Application: A Face Detection Pipeline
This chapter has explored a number of the central concepts and algorithms of machine learning. But moving from these concepts to real-world application can be a challenge. Real-world datasets are noisy and heterogeneous, may have missing features, and data may be in a form that is difficult to map to a clean
[n_samples, n_features] matrix. Before applying any of the methods discussed here, you must first extract these features from your data: there is no formula for how to do this that applies across all domains, and thus this is where you as a data scientist must exercise your own intuition and expertise.

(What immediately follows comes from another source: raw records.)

-- ==== Sys2Proof/Laws/Registers.lean ====
section
/-! SUPPORT. The laws of the control registers and of the status register (40_register_file.md R120 to R122). -/

namespace Sys2Proof.Machine

/-- Everything a register read can see of a register write (40_register_file.md R120). -/
theorem State.reg_writeReg (s : State) (i j : Fin 8) (v : Byte) :
    (s.writeReg i v).reg j = if j = i then v else s.reg j := by
  by_cases h : j = i
  · subst h; simp [State.reg, State.writeReg]
  · have hne : (i : Nat) ≠ (j : Nat) := fun e => h (Fin.ext e.symm)
    simp [State.reg, State.writeReg, h, hne]

/-- Every control register holds 0x00 at reset (10_state.md R42). -/
theorem State.reset_reg (i : Fin 8) : State.reset.reg i = 0x00#8 := by
  revert i; decide

/-- Setting the frame flag sets bit 7 and no other (40_register_file.md R122). -/
theorem State.setFrameFlag_getLsbD (s : State) (k : Nat) :
    s.setFrameFlag.status.getLsbD k = (s.status.getLsbD k || k == 7) := by
  by_cases h : k < 8
  · have : k = 0 ∨ k = 1 ∨ k = 2 ∨ k = 3 ∨ k = 4 ∨ k = 5 ∨ k = 6 ∨ k = 7 := by omega
    rcases this with rfl | rfl | rfl | rfl | rfl | rfl | rfl | rfl <;> simp
  · have h7 : k ≠ 7 := by omega
    simp [BitVec.getLsbD_of_ge _ k (by omega : 8 ≤ k), h7]

/-- Clearing the frame flag clears bit 7 and no other (40_register_file.md R121). -/
theorem State.clearFrameFlag_getLsbD (s : State) (k : Nat) :
    s.clearFrameFlag.status.getLsbD k = (s.status.getLsbD k && k != 7) := by
  by_cases h : k < 8
  · have : k = 0 ∨ k = 1 ∨ k = 2 ∨ k = 3 ∨ k = 4 ∨ k = 5 ∨ k = 6 ∨ k = 7 := by omega
    rcases this with rfl | rfl | rfl | rfl | rfl | rfl | rfl | rfl <;> simp
  · simp [BitVec.getLsbD_of_ge _ k (by omega : 8 ≤ k)]

@[simp] theorem State.setFrameFlag_frameFlag (s : State) : s.setFrameFlag.frameFlag = true := by
  simp [State.frameFlag]

@[simp] theorem State.clearFrameFlag_frameFlag (s : State) : s.clearFrameFlag.frameFlag = false := by
  simp [State.frameFlag]

end Sys2Proof.Machine
end

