-- ==== Sys2Proof/Laws/PerInstr.lean ====
section
/-! SUPPORT. Statements made of each instruction as syntax, one lemma for each constructor. -/

/-- A 16-bit word belongs to the `CMD` row its bit 15 selects (30_encoding.md R94). -/
theorem Sys2Proof.Laws.and_bit15 (w : Sys2Proof.CmdWord) : w &&& 0x8000#16 = if w.getLsbD 15 then 0x8000#16 else 0x0000#16 := by
  apply BitVec.eq_of_getLsbD_eq
  intro k hk
  have hm : (0x8000#16).getLsbD k = decide (k = 15) := by
    interval_cases k <;> rfl
  by_cases h : k = 15 <;> cases hw : w.getLsbD 15 <;> simp_all

/-- The encoding of an instruction lies in the instruction's row of the opcode table (30_encoding.md R109). -/
def Sys2Proof.Laws.EncodesIntoItsRow.Statement (i : Sys2Proof.Instr) : Prop :=
  Sys2Proof.inRow (Sys2Proof.encode i) (Sys2Proof.opcodeRow i) = true

namespace Sys2Proof.Laws.EncodesIntoItsRow

theorem dataWrite (b : Byte) : Statement (.dataWrite b) := by
  revert b; unfold Statement; decide

theorem dataRead : Statement .dataRead := by
  unfold Statement; decide

theorem ctrlWrite (b : Byte) : Statement (.ctrlWrite b) := by
  revert b; unfold Statement; decide

theorem statusRead : Statement .statusRead := by
  unfold Statement; decide

theorem render : Statement .render := by
  unfold Statement; decide

theorem reset : Statement .reset := by
  unfold Statement; decide

theorem setAddr (a : Addr) : Statement (.setAddr a) := by
  have h : ((0#2 ++ a : BitVec (2 + 14))).getLsbD 15 = false := by
    rw [BitVec.getLsbD_append]; rfl
  simp only [Statement, inRow, encode, opcodeRow, beq_iff_eq]
  exact (and_bit15 _).trans (if_neg (by rw [Bool.not_eq_true]; exact h))

theorem regWrite (r : Fin 8) (v : Byte) : Statement (.regWrite r v) := by
  have h : ((1#1 ++ 0#4 ++ (BitVec.ofFin r : BitVec 3) ++ v : BitVec (1 + 4 + 3 + 8))).getLsbD 15 = true := by
    rw [BitVec.getLsbD_append, BitVec.getLsbD_append]; rfl
  simp only [Statement, inRow, encode, opcodeRow, beq_iff_eq]
  exact (and_bit15 _).trans (if_pos h)

end Sys2Proof.Laws.EncodesIntoItsRow
end

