/-- Settles O33: the two control writes are `SETREG 3`, and the colour base is read from the register written. -/
theorem registerThreeWriteMovesTheColourTable : Obligations.RegisterThreeWriteMovesTheColourTable := by
  intro s v h
  obtain ⟨-, hsetReg, -⟩ := pseudoOperationsPerformTheirCommands s
  have hrun : execAll [.ctrlWrite v, .ctrlWrite 0x83#8] s = .next (State.writeReg { s with first := v } 3 v) :=
    hsetReg h 3 v
  have hreg : (State.writeReg { s with first := v } 3 v).reg 3 = v := by rw [State.reg_writeReg, if_pos rfl]
  exact ⟨_, hrun, hreg, by rw [State.colourBase_params_toNat, hreg], h⟩

/-- Settles O40: honoured, the bit makes the effective mode blank; ignored, it is read by nothing a frame is drawn
from. -/
theorem blankingFollowsItsParameter : Obligations.BlankingFollowsItsParameter := by
  refine ⟨fun p s hp h => s.frame_blank p (s.effectiveMode_of_blanked p hp h), ?_, fun s => ⟨_, exec_render s, rfl⟩⟩
  rintro p s v hp rfl
  have hmode : s.effectiveMode p = (s.writeReg 1 (s.reg 1 ||| 0x40#8)).effectiveMode p := by
    rw [State.effectiveMode_of_not_blanked p _ (.inr hp), State.effectiveMode_of_not_blanked p _ (.inr hp),
      State.mode_writeReg_display]
  refine s.frame_congr p _ (fun j hj => ?_) (fun a => rfl) hmode
  have hne : j ≠ 1 := by rintro rfl; exact absurd hj (by decide)
  rw [State.reg_writeReg, if_neg hne]

end Sys2Proof.Machine

namespace Sys2Proof.Machine

/-! ## The pointer, and what one instruction does at it (10_state.md R34, 41_port_state_machine.md R151, R155) -/

theorem toNat_add_ofNat (a : Addr) (n : Nat) : (a + BitVec.ofNat 14 n).toNat = (a.toNat + n) % 16384 := by
  rw [BitVec.toNat_add, BitVec.toNat_ofNat, Nat.add_mod_mod]

/-- The state after a `DATA_WRITE` of `b` (41_port_state_machine.md R155). -/
def State.storeNext (s : State) (b : Byte) : State := (s.vramWrite s.ptr.toNat b).advancePtr.invalidateLatch

theorem exec_dataWrite_eq_storeNext (s : State) (b : Byte) : exec (.dataWrite b) s = .next (s.storeNext b) :=
  exec_dataWrite s b

theorem State.storeNext_vramRead (s : State) (b : Byte) (a : Nat) :
    (s.storeNext b).vramRead a = if a % 16384 = s.ptr.toNat then b else s.vramRead a := by
  have hptr : s.ptr.toNat % 16384 = s.ptr.toNat := Nat.mod_eq_of_lt s.ptr.isLt
  rw [← hptr]
  exact s.vramRead_vramWrite s.ptr.toNat a b

/-- The command of a pair leaves the mark of a pending byte alone (41_port_state_machine.md R152, R153). -/
theorem exec_decodeCmd_pending (w : CmdWord) (s t : State) (h : exec (decodeCmd w) s = .next t) :
    t.pending = s.pending := by
  unfold decodeCmd at h
  split at h <;> cases h <;> rfl

/-- The address of a pair as a number (30_encoding.md R95). -/
theorem toNat_pairAddr (first second : Byte) :
    (second.extractLsb' 0 6 ++ first : Addr).toNat = second.toNat % 64 * 256 + first.toNat := by
  have happend := BitVec.toNat_append (second.extractLsb' 0 6) first
  rw [← Nat.shiftLeft_add_eq_or_of_lt first.isLt, BitVec.extractLsb'_toNat, Nat.shiftRight_zero, Nat.shiftLeft_eq]
    at happend
  exact happend

theorem execAll_append (is js : List Instr) (s t : State) (h : execAll is s = .next t) :
    execAll (is ++ js) s = execAll js t := by
  induction is generalizing s with
  | nil => cases h; rfl
  | cons i is ih =>
    obtain ⟨u, hu⟩ := exec_completes i s
    rw [execAll_cons i is s u hu] at h
    exact (execAll_cons i (is ++ js) s u hu).trans (ih u h)
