-- ==== Sys2Proof/Machine/Memory.lean ====
section
/-! DEFINITION. Memory as plain data (spec/20_memory.md R70, R74, R79): a list of the bytes that differ from what the
loader leaves (spec/70_reset_and_hazards.md R351, R353). -/

namespace Sys2Proof.Machine

/-- What an address that nothing has written reads as: the loader's byte, which is the font from `FONT_BASE` and 0
elsewhere (R47, R351, log 6). -/
def initialByte (cfg : Config.Params) (a : Nat) : Byte :=
  if a < cfg.fontBase.toNat then 0 else cfg.fontData.getD (a - cfg.fontBase.toNat) 0

/-- The bytes of memory that differ from `initialByte`, by address. -/
abbrev Memory := List Host.Cell

/-- The canonical form: addresses strictly rising, and no entry equal to what an unlisted address reads as. -/
abbrev Memory.wf (m : Memory) (cfg : Config.Params) : Prop :=
  m.Pairwise (fun c d => c.1 < d.1) ∧ ∀ c ∈ m, c.2 ≠ initialByte cfg c.1

/-- Every listed address exists in a memory of `size` bytes (R70). -/
abbrev Memory.within (m : Memory) (size : Nat) : Prop := ∀ c ∈ m, c.1 < size

/-- The byte at an address: the one last written there, else the loader's (R79). -/
def Memory.read (cfg : Config.Params) : Memory → Nat → Byte
  | [], a => initialByte cfg a
  | (k, b) :: rest, a => if k = a then b else Memory.read cfg rest a

/-- Adds an entry for an address that has none, keeping the addresses rising. -/
def Memory.insert : Memory → Nat → Byte → Memory
  | [], a, b => [(a, b)]
  | (k, c) :: rest, a, b => if a < k then (a, b) :: (k, c) :: rest else (k, c) :: Memory.insert rest a b

/-- Writes a byte (R79); writing what an unlisted address reads as leaves no entry. -/
def Memory.write (cfg : Config.Params) (m : Memory) (a : Nat) (b : Byte) : Memory :=
  let others := m.filter (fun c => c.1 != a)
  if b = initialByte cfg a then others else Memory.insert others a b

/-- Writes bytes at consecutive rising addresses, one at a time (R74). -/
def Memory.writeBytes (cfg : Config.Params) : Memory → Nat → List Byte → Memory
  | m, _, [] => m
  | m, a, b :: bs => Memory.writeBytes cfg (m.write cfg a b) (a + 1) bs

/-- Reads `n` bytes at consecutive rising addresses (R74). -/
def Memory.readBytes (cfg : Config.Params) (m : Memory) : Nat → Nat → List Byte
  | _, 0 => []
  | a, n + 1 => m.read cfg a :: Memory.readBytes cfg m (a + 1) n

end Sys2Proof.Machine
end

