-- ==== Sys2Proof/Machine/Dispatch.lean ====
section
/-! DEFINITION. The dispatch multiplexer: each instruction runs its rule (spec/30_encoding.md R111). -/

namespace Sys2Proof.Machine

def exec (i : Instr) (s : State) : Host.Outcome State Fault Refusal :=
  match i with
  | .cls _ => Sys2Proof.Machine.execCls s
  | .ret _ => Sys2Proof.Machine.execRet s
  | .jp nnn => Sys2Proof.Machine.execJp nnn s
  | .call nnn => Sys2Proof.Machine.execCall nnn s
  | .seImm x kk => Sys2Proof.Machine.execSeImm x kk s
  | .sneImm x kk => Sys2Proof.Machine.execSneImm x kk s
  | .seReg x y _ => Sys2Proof.Machine.execSeReg x y s
  | .ldImm x kk => Sys2Proof.Machine.execLdImm x kk s
  | .addImm x kk => Sys2Proof.Machine.execAddImm x kk s
  | .ldReg x y => Sys2Proof.Machine.execLdReg x y s
  | .or x y => Sys2Proof.Machine.execOr x y s
  | .and x y => Sys2Proof.Machine.execAnd x y s
  | .xor x y => Sys2Proof.Machine.execXor x y s
  | .addReg x y => Sys2Proof.Machine.execAddReg x y s
  | .sub x y => Sys2Proof.Machine.execSub x y s
  | .shr x y => Sys2Proof.Machine.execShr x y s
  | .subn x y => Sys2Proof.Machine.execSubn x y s
  | .shl x y => Sys2Proof.Machine.execShl x y s
  | .sneReg x y _ => Sys2Proof.Machine.execSneReg x y s
  | .ldI nnn => Sys2Proof.Machine.execLdI nnn s
  | .jpo nnn => Sys2Proof.Machine.execJpo nnn s
  | .rnd x kk => Sys2Proof.Machine.execRnd x kk s
  | .drw x y n => Sys2Proof.Machine.execDrw x y n s
  | .skp x => Sys2Proof.Machine.execSkp x s
  | .sknp x => Sys2Proof.Machine.execSknp x s
  | .ldVxDt x => Sys2Proof.Machine.execLdVxDt x s
  | .ldVxK x => Sys2Proof.Machine.execLdVxK x s
  | .ldDtVx x => Sys2Proof.Machine.execLdDtVx x s
  | .ldStVx x => Sys2Proof.Machine.execLdStVx x s
  | .addIVx x => Sys2Proof.Machine.execAddIVx x s
  | .ldFVx x => Sys2Proof.Machine.execLdFVx x s
  | .ldBVx x => Sys2Proof.Machine.execLdBVx x s
  | .ldMemVx x => Sys2Proof.Machine.execLdMemVx x s
  | .ldVxMem x => Sys2Proof.Machine.execLdVxMem x s

end Sys2Proof.Machine
end

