-- ==== Sys2Proof/Machine/Step.lean ====
section
/-! DEFINITION. One step of the machine (spec/40_control_flow.md R140, spec/60_exceptions.md R330). -/

namespace Sys2Proof.Machine

/-- One step: the core's step, then what the other agents do before the next one (R80, R330, log 3). -/
def step (s : State) : Host.Outcome State Fault Refusal :=
  match coreStep s with
  | .next t => .next (t.between s.currentInputs)
  | .fault r => .fault r
  | .refused r => .refused r

/-- The opcode-table word `w` placed at `PC`, high byte first (R72), and the phase in which a step fetches. -/
def State.withFetchWord (s : State) (nbits w : Nat) : State :=
  { s with mem := s.mem.writeBytes s.cfg s.pc.toNat (tableBytes nbits w), phase := .run }

end Sys2Proof.Machine
end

One interesting and compelling application of machine learning is to images, and we have already seen a few examples of this where pixel-level features are used for classification. In the real world, data is rarely so uniform and simple pixels will not be suitable: this has led to a large literature on feature extraction methods for image data (see Feature Engineering).
In this section, we will take a look at one such feature extraction technique, the Histogram of Oriented Gradients (HOG), which transforms image pixels into a vector representation that is sensitive to broadly informative image features regardless of confounding factors like illumination. We will use these features to develop a simple face detection pipeline, using machine learning algorithms and concepts we’ve seen throughout this chapter.
We begin with the standard imports:In :
%matplotlib inline import matplotlib.pyplot as plt import seaborn as sns; sns.set() import numpy as np
The Histogram of Gradients is a straightforward feature extraction procedure that was developed in the context of identifying pedestrians within images. HOG involves the following steps:
- Optionally pre-normalize images. This leads to features that resist dependence on variations in illumination.
- Convolve the image with two filters that are sensitive to horizontal and vertical brightness gradients. These capture edge, contour, and texture information.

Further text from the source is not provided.